I know its real easy to get into the habit of just burying the tip facing timber that is bigger that the bar. Say cutting 36 inch with a 32. Seems a bit faster than going deeper. A lot of my stumps that where done quickly have the hinge right through the center of the tree. Often times the only pulled wood will be the center, a little half inch round about e inches tall of what used to be a sapling.


----------



## rwoods (Jan 3, 2013)

jeepyfz450 said:


> Around here i use 20-25% undercut. *Its hard when cutting small trees a deep undercut wont give you enough space to drive wedges *or bore cut if need be.
> 
> What is the theory on steep angles and fiberpull? the steeper the angle the better chance the fibers will break rather than pull out?
> 
> great info.



Check out D. Douglas Dent's book with reference to when you should do the back cut first (and how). Ron


----------



## Dave Boyt (Jan 4, 2013)

rwoods said:


> Check out D. Douglas Dent's book with reference to when you should do the back cut first (and how). Ron



Professional Timber Falling... found it on Amazon.com for $108. Kinda pricey, but how much would you have to learn in order for it to pay for itself? Couple of other timber felling books on Amazon, too. Helpful, no doubt, but no substitute for experience, as long as no one gets hurt. If you're new to logging and can find a good, experienced logger that will show you the ropes, you've scored big time. Just don't forget to pass it on when you're the experienced "old timer".


----------



## redprospector (Jan 4, 2013)

Dave Boyt said:


> Professional Timber Falling... found it on Amazon.com for $108. Kinda pricey, but how much would you have to learn in order for it to pay for itself? Couple of other timber felling books on Amazon, too. Helpful, no doubt, but no substitute for experience, as long as no one gets hurt. If you're new to logging and can find a good, experienced logger that will show you the ropes, you've scored big time. Just don't forget to pass it on when you're the experienced "old timer".

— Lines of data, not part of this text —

-- ==== Sys2Proof/Tests/Slice0.lean ====
section
/-! SUPPORT. The model's own tests: small states; for every statement with hypotheses, concrete states and operands that meet
them, clause by clause; the ill-formed commands that the checks refuse; values worked out by hand from the spec. -/

namespace Sys2Proof.Tests
open Sys2Proof.Machine

/-! ## Small states -/

/-- A state with some register fields set. -/
def with_ (l : List (Slot × Nat)) (s : State) : State := l.foldl (fun t x => t.put x.1 x.2) s

/-- Partition 3 is used and leads its own domain, with bank 0 VALID and scratchpad slice 0 of ashlar 12 READY. -/
def dom3 : State :=
  with_ [(Reg.MGT_PART_STATUS.USED 3, 1), (Reg.SEQ_DOMAIN.LEAD 3, 3), (Reg.SEQ_DOMAIN.MEMBERS 3, 8), (Reg.SEQ_BANK.STATE 3 0, 1),
    (Reg.TILE_SLICE_PWR.PWR_EN 3 0, 1), (Reg.TILE_SLICE_PWR.READY 3 0, 1)] State.reset

/-- The module is READY for its host. -/
def hosted : State := with_ [(Reg.MGT_BOOT_STATUS.STAGE, 6)] dom3

/-- Ticks enabled, with the origin set at count 1,000. -/
def ticks : State :=
  let s := with_ [(Reg.CLK_COURSE_CTRL.TICK_EN, 1), (Reg.CLK_TICK_ORIGIN_LO.ORIGIN, 1000)] hosted
  { s with clk := { s.clk with glacier := 900, originSet := true, nextK := 1 } }

def armed3 : State := with_ [(Reg.SEQ_COURSE_STATUS.ARMED 3, 1)] ticks
def running3 : State := with_ [(Reg.SEQ_COURSE_STATUS.RUNNING 3, 1)] ticks
def both3 : State := with_ [(Reg.SEQ_COURSE_STATUS.RUNNING 3, 1)] armed3
def owing3 : State := { both3 with clk := { both3.clk with glacier := 1 } }.setDom 3 { baseG := 30000 }
def tickFirst : State := { ticks with pending := [.tick] }
/-- A value waits to be taken by the counter. -/
def loadingClock : State := { hosted with clk := { hosted.clk with load := some (2 ^ 64 - 1) } }
def alignWait : State := { ticks with clk := { ticks.clk with alignPending := true, originSet := false } }
def syncCheck : State := with_ [(Reg.CLK_COURSE_CTRL.SYNC_CHECK_EN, 1)] ticks

/-- Partition 3 can be armed: sealed, its links ready, its header at address 8, its energy profile at address 16. -/
def armable : State :=
  let s := with_ [(Reg.MGT_SEAL.PART, 8), (Reg.UBN_PART_LINKS_OK.READY, 8), (Reg.SEQ_ENTRY.ENTRY 3, 11),
    (Reg.SEQ_START_COURSE_LO.START_COURSE 3, 5)] ticks
  { s with
    bulk := { s.bulk with
      cornice := [(18440, 0x4B48100000004E20#64), (18441, 0x0000400000000800#64), (18442, 16#64), (18448, 0x4550100000000100#64),
        (18449, 0x00200200#64)] } }
def header3 : Header := ⟨0x4000, 0x800, ⟨256, 32, 512⟩⟩
def spanning : State :=
  with_ [(Reg.SEQ_DOMAIN.MEMBERS 3, 0x48), (Reg.MGT_PART_STATUS.USED 6, 1), (Reg.SEQ_DOMAIN.LEAD 6, 3), (Reg.CLK_STEP_CUR.STEP_W, 1)] armable

/-- A course of partition 3 is about to start at count 904. -/
def launching : State :=
  (with_ [(Reg.SEQ_COURSE_STATUS.ARMED 3, 1), (Reg.SEQ_NEXT_ENTRY.ENTRY 3, 11)] armable).setDom 3 { launch := some (904, 1, 900) }
def lateLaunch : State := launching.setDom 3 { launch := some (950, 1, 900) }
def retiring : State := running3.setDom 3 { cyc := 100, wall := 1124, startG := 800, baseG := 800, retire := some none }
def frozen3 : State :=
  running3.setDom 3 { cyc := 100, wall := 1124, startG := 800, baseG := 800, frz := [⟨.wait, .cairn 12 0 8, 1094, 100, some 1134⟩] }

/-! Pending writes -/

def slicePwr : Nat := Reg.TILE_SLICE_PWR.addr 3 0
/-- Armed partition 3 with `n` pending writes. -/
def queued (n : Nat) : State := armed3.setPend 3 { queue := List.replicate n (.reg slicePwr 1) }
def bytes (n : Nat) : List Byte := List.replicate n 7#8
def window3 : State := armed3.setPend 3 { queue := [.scratch 12 4194240 (bytes 64), .reg slicePwr 1], window := 1 }
/-- Windows whose last entry is the cornice's last instruction, or a semaphore. -/
def windowCommit : State := armed3.setPend 3 { queue := [.scratch 12 0 (bytes 4), .commit 3 6143 0x89ABCDEF01234567], window := 2 }
def windowReg : State := armed3.setPend 3 { queue := [.reg (Reg.TILE_SEM.addr 3 0 31) 0xFFFFFFFF], window := 64 }
def heldA : HeldWrite := ⟨.pf, .reg slicePwr 1, 850⟩
def heldB : HeldWrite := ⟨.fw, .reg slicePwr 0, 860⟩
def held3 : State :=
  armed3.setPend 3 { queue := List.replicate 63 (.reg slicePwr 1), waiting := [heldA, heldB] }
/-- A host write of partition 3 is kept waiting, and holds the host's later ones. -/
def heldPost : State := held3
/-- The row of a register of the register tables. -/
def rowAt (a : Nat) : RegRow := (findRow a).getD ⟨.module, 0, [], []⟩
def undefined3 : State := running3.modDom 3 fun x => { x with undef := true }
def cornice3 : State :=
  (with_ [(Reg.SEQ_CORNICE_ADDR.LOCAL_IA 3, 6143), (Reg.SEQ_CORNICE_ADDR.AUTO_INC 3, 1), (Reg.SEQ_BANK.STATE 3 11, 0)] hosted).ww
    (Reg.SEQ_CORNICE_DATA_LO.addr 3) 0x89ABCDEF
def cornicePast : State := with_ [(Reg.SEQ_CORNICE_ADDR.LOCAL_IA 3, 6144)] cornice3

/-! Register access -/

def lateCount : State := with_ [(Reg.SEQ_LATE_COUNT.COUNT 3, 7)] hosted
def latched : State := { hosted with latches := [(Reg.CLK_GLACIER_HI.addr, 5)] }
def overrun3 : State := with_ [(Reg.SEQ_COURSE_STATUS.OVERRUN 3, 1)] armed3
def noPart3 : State := { hosted with mgmt := { hosted.mgmt with disabled := [3] } }
/-- Aperture 0 shows slice 0 of ashlar 12, aperture 1 the start of the moraine. -/
def apertures (s : State) : State := (s.ww (Reg.MGT_DW_SEL.addr 0) 0x80000030).ww (Reg.MGT_DW_SEL.addr 1) 0x80000001
def window0 : State := apertures hosted
def windowArmed : State := apertures armed3
def windowMor : State := with_ [(Reg.MOR_SIZE.SIZE 0, 16)] window0
def windowResetting : State := with_ [(Reg.MGT_PART_STATUS.RESETTING 3, 1)] window0
def windowUnready : State := with_ [(Reg.TILE_SLICE_PWR.READY 3 0, 0)] window0
/-- An aperture of virtual function 2 shows ashlar 12, one of the PF names ashlar 576. -/
def windowFar : State := (window0.ww (Reg.MGT_PDW_SEL.addr 2 0) 0x80000030).ww (Reg.MGT_DW_SEL.addr 2) 0x80000900

/-- A debug image; one whose hazard reports halt. -/
def observing (s : State) : State := with_ [(Reg.IDENT.DEBUG, 1)] s
def debugging (s : State) : State := with_ [(Reg.DBG_CTRL.HALT_ON_HAZARD, 1)] (observing s)
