-- ==== Sys2Proof/Certificates/Slice0/Obligations.lean ====
section
/-! DEFINITION. The statements for the provers, from the numbered rules of spec/. Each docstring names the rule it
formalises; OBLIGATIONS.json lists them. `environment` terms: A is `s.fetchAddr`, and `A + 4` the next instruction
(R147). A statement that reads memory back after a write, byte by byte, or says which bytes keep their content is one
about the model's memory: plain at every address, which is the model's choice (log entry 4). -/

open Sys2Proof Sys2Proof.Machine

/-! ## Reset -/

/-- R420: SVC mode, I = F = 1, T = 0, first fetch at 0, R15 preloaded with 8; the flags, every other register and
every SPSR are the draws; memory is not touched. For every choice of the draws. -/
def Obligations.ResetFixesModeMasksAndFetchOnly : Prop :=
  ∀ (d : ResetDraws) (s : State),
    (s.applyReset d).cpsr.m.bits = 0b10011#5 ∧ (s.applyReset d).cpsr.i = true ∧ (s.applyReset d).cpsr.f = true ∧
    (s.applyReset d).cpsr.t = false ∧ (s.applyReset d).cpsr.n = d.n ∧ (s.applyReset d).cpsr.z = d.z ∧
    (s.applyReset d).cpsr.c = d.c ∧ (s.applyReset d).cpsr.v = d.v ∧ (s.applyReset d).fetchAddr = 0 ∧
    (s.applyReset d).pc = 8 ∧ (∀ p, p ≠ .usr 15 → (s.applyReset d).regs.get p = d.regs.get p) ∧
    (s.applyReset d).spsr = d.spsr ∧ (s.applyReset d).mem = s.mem

/-- The invariant holds after reset; and `State.reset` is one of the states R420 allows, on a machine whose memory
lists nothing and that no interrupt is requested of. Which draws it takes is the model's choice (log entries 1 and
2), and the statement names none. -/
def Obligations.ResetMeetsInvariant : Prop :=
  State.reset.Inv ∧ ∃ (d : ResetDraws) (s : State), s.mem = [] ∧ s.fiqRequest = false ∧ s.irqRequest = false ∧
    State.reset = s.applyReset d

/-! ## The step -/

/-- The invariant is kept: from every state in which memory has its canonical form and the fetch address is a
multiple of 4, a step gives such a state (R149; the invariant is the model's). -/
def Obligations.StepKeepsInvariant : Prop :=
  ∀ s t : State, s.Inv → step s = .next t → t.Inv

/-- R146, R149: with no unmasked interrupt and T = 0, a step fetches the four bytes from `A AND NOT 3` up, writes
R15 with `A + 8`, and is `exec` of the instruction they decode to. -/
def Obligations.StepRunsDecodedInstruction : Prop :=
  ∀ (s : State) (i : Instr),
    ¬ (s.fiqRequest = true ∧ s.cpsr.f = false) → ¬ (s.irqRequest = true ∧ s.cpsr.i = false) → s.cpsr.t = false →
    decode [s.read8 (alignWord s.fetchAddr), s.read8 (alignWord s.fetchAddr + 1),
      s.read8 (alignWord s.fetchAddr + 2), s.read8 (alignWord s.fetchAddr + 3)] = .ok (i, []) →
    step s = exec i { s with regs := s.regs.set (.usr 15) (s.fetchAddr + 8) }

/-- R395: before the fetch, FIQ is taken if requested and F = 0; else IRQ if requested and I = 0. The step is then
that of the state the entry leaves: entry and first instruction are one step (log entry 6). -/
def Obligations.InterruptEntersBeforeFetch : Prop :=
  ∀ s : State,
    (s.fiqRequest = true → s.cpsr.f = false → step s = step (takeException .fiq s.fetchAddr s)) ∧
    (¬ (s.fiqRequest = true ∧ s.cpsr.f = false) → s.irqRequest = true → s.cpsr.i = false →
      step s = step (takeException .irq s.fetchAddr s))

/-- R141: with `CPSR.T = 1` (and no interrupt, whose entry clears T) a step has no meaning, whatever the word. -/
def Obligations.ThumbStateIsRefused : Prop :=
  ∀ s : State, s.cpsr.t = true → s.fiqRequest = false → s.irqRequest = false → step s = .refused .thumbState

/-- R143, R152: a failed condition changes nothing, for every variant, Undefined included, and the fetch address goes
on by 4; so every word with bits 31:28 = 1111 is a no-op. -/
def Obligations.FailedConditionIsNoOp : Prop :=
  (∀ (i : Instr) (s : State), s.passes i.cond = false → exec i s = .next { s with fetchAddr := s.fetchAddr + 4 }) ∧
  (∀ (w : Word) (s : State), bits w 28 4 = 0b1111#4 →
    exec (decodeWord w) s = .next { s with fetchAddr := s.fetchAddr + 4 })

/-- R150, R151: the number and the test of each condition. -/
def Obligations.ConditionTable : Prop :=
  ∀ n z c v : Bool,
    (Cond.bits .eq = 0b0000#4 ∧ (shouldExecute .eq n z c v = true ↔ z = true)) ∧
    (Cond.bits .ne = 0b0001#4 ∧ (shouldExecute .ne n z c v = true ↔ z = false)) ∧
    (Cond.bits .cs = 0b0010#4 ∧ (shouldExecute .cs n z c v = true ↔ c = true)) ∧
    (Cond.bits .cc = 0b0011#4 ∧ (shouldExecute .cc n z c v = true ↔ c = false)) ∧
    (Cond.bits .mi = 0b0100#4 ∧ (shouldExecute .mi n z c v = true ↔ n = true)) ∧
    (Cond.bits .pl = 0b0101#4 ∧ (shouldExecute .pl n z c v = true ↔ n = false)) ∧
    (Cond.bits .vs = 0b0110#4 ∧ (shouldExecute .vs n z c v = true ↔ v = true)) ∧
    (Cond.bits .vc = 0b0111#4 ∧ (shouldExecute .vc n z c v = true ↔ v = false)) ∧
    (Cond.bits .hi = 0b1000#4 ∧ (shouldExecute .hi n z c v = true ↔ c = true ∧ z = false)) ∧
    (Cond.bits .ls = 0b1001#4 ∧ (shouldExecute .ls n z c v = true ↔ c = false ∨ z = true)) ∧
    (Cond.bits .ge = 0b1010#4 ∧ (shouldExecute .ge n z c v = true ↔ n = v)) ∧
    (Cond.bits .lt = 0b1011#4 ∧ (shouldExecute .lt n z c v = true ↔ n ≠ v)) ∧
    (Cond.bits .gt = 0b1100#4 ∧ (shouldExecute .gt n z c v = true ↔ z = false ∧ n = v)) ∧
    (Cond.bits .le = 0b1101#4 ∧ (shouldExecute .le n z c v = true ↔ z = true ∨ n ≠ v)) ∧
    (Cond.bits .al = 0b1110#4 ∧ shouldExecute .al n z c v = true) ∧
    (Cond.bits .nv = 0b1111#4 ∧ shouldExecute .nv n z c v = false)

/-! ## Encoding -/

/-- Every well-formed instruction, with every operand at every value its fields admit, comes back from its word,
and from its bytes with whatever follows them. -/
def Obligations.DecodeOfEncode : Prop :=
  ∀ (i : Instr) (rest : List Byte), i.wellFormed = true →
    decodeWord (encode i) = i ∧ decode (bytesOfWord (encode i) ++ rest) = .ok (i, rest)

/-- R92: decoding is total, and no bit of a word is lost: every word decodes to a well-formed instruction whose
encoding is the word. That the ignored fields and the bits of an Undefined word are kept is the model's choice (log
entry 9). -/
def Obligations.EncodeOfDecode : Prop :=
  ∀ w : Word, (decodeWord w).wellFormed = true ∧ encode (decodeWord w) = w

Here, this beats $108 pretty bad.
Bailey's - Professional Timber Falling by Douglas Dent

Andy


----------



## Dave Boyt (Jan 4, 2013)

redprospector said:


> Here, this beats $108 pretty bad.
> Bailey's - Professional Timber Falling by Douglas Dent
> 
> Andy



15 bucks. I can do that. Thanks!


----------



## closetoreality (Jan 4, 2013)

i have always used the 1/3 of tree rule, and a nice level straight back cut about 2-3 inches above top of face cut. the 2-3 inches (depends of tree size) gives you a nice strong hinge that wont pre-maturely break. and as long as your face cut is nice and steep you won't pull out much tree fibers if any.


----------



## 1270d (Jan 4, 2013)

As far as learning from the old timers..... some of them are very crude in their felling technique. Some are good. But all of them are still around due to their situational awareness. Work on picking up that from the experienced guys first. Then make nice stumps. If you make your first 1000 stumps perfect, then get. killed, was it worth it? Look up, look around, be aware.


----------



## TreeTangler (Jan 4, 2013)

1270d said:


> As far as learning from the old timers..... some of them are very crude in their felling technique. Some are good. But all of them are still around due to their situational awareness. Work on picking up that from the experienced guys first. Then make nice stumps. If you make your first 1000 stumps perfect, then get. killed, was it worth it? Look up, look around, be aware.



Truer words have possibly never been spoken.


----------



## jeepyfz450 (Jan 4, 2013)

I am not a pro by any means but i can hang. i just enjoy learning new techniques and hearing how others do it. I learned on the bore cut method (cant for the life of me remember the name of the technique). i used to bore cut every tree but over the last few years i have been trying some new things that save time and work better. I like to broaden my knowledge and increase my skill along the way. 

Like i said i am NOT a professional so this is how i used to do it.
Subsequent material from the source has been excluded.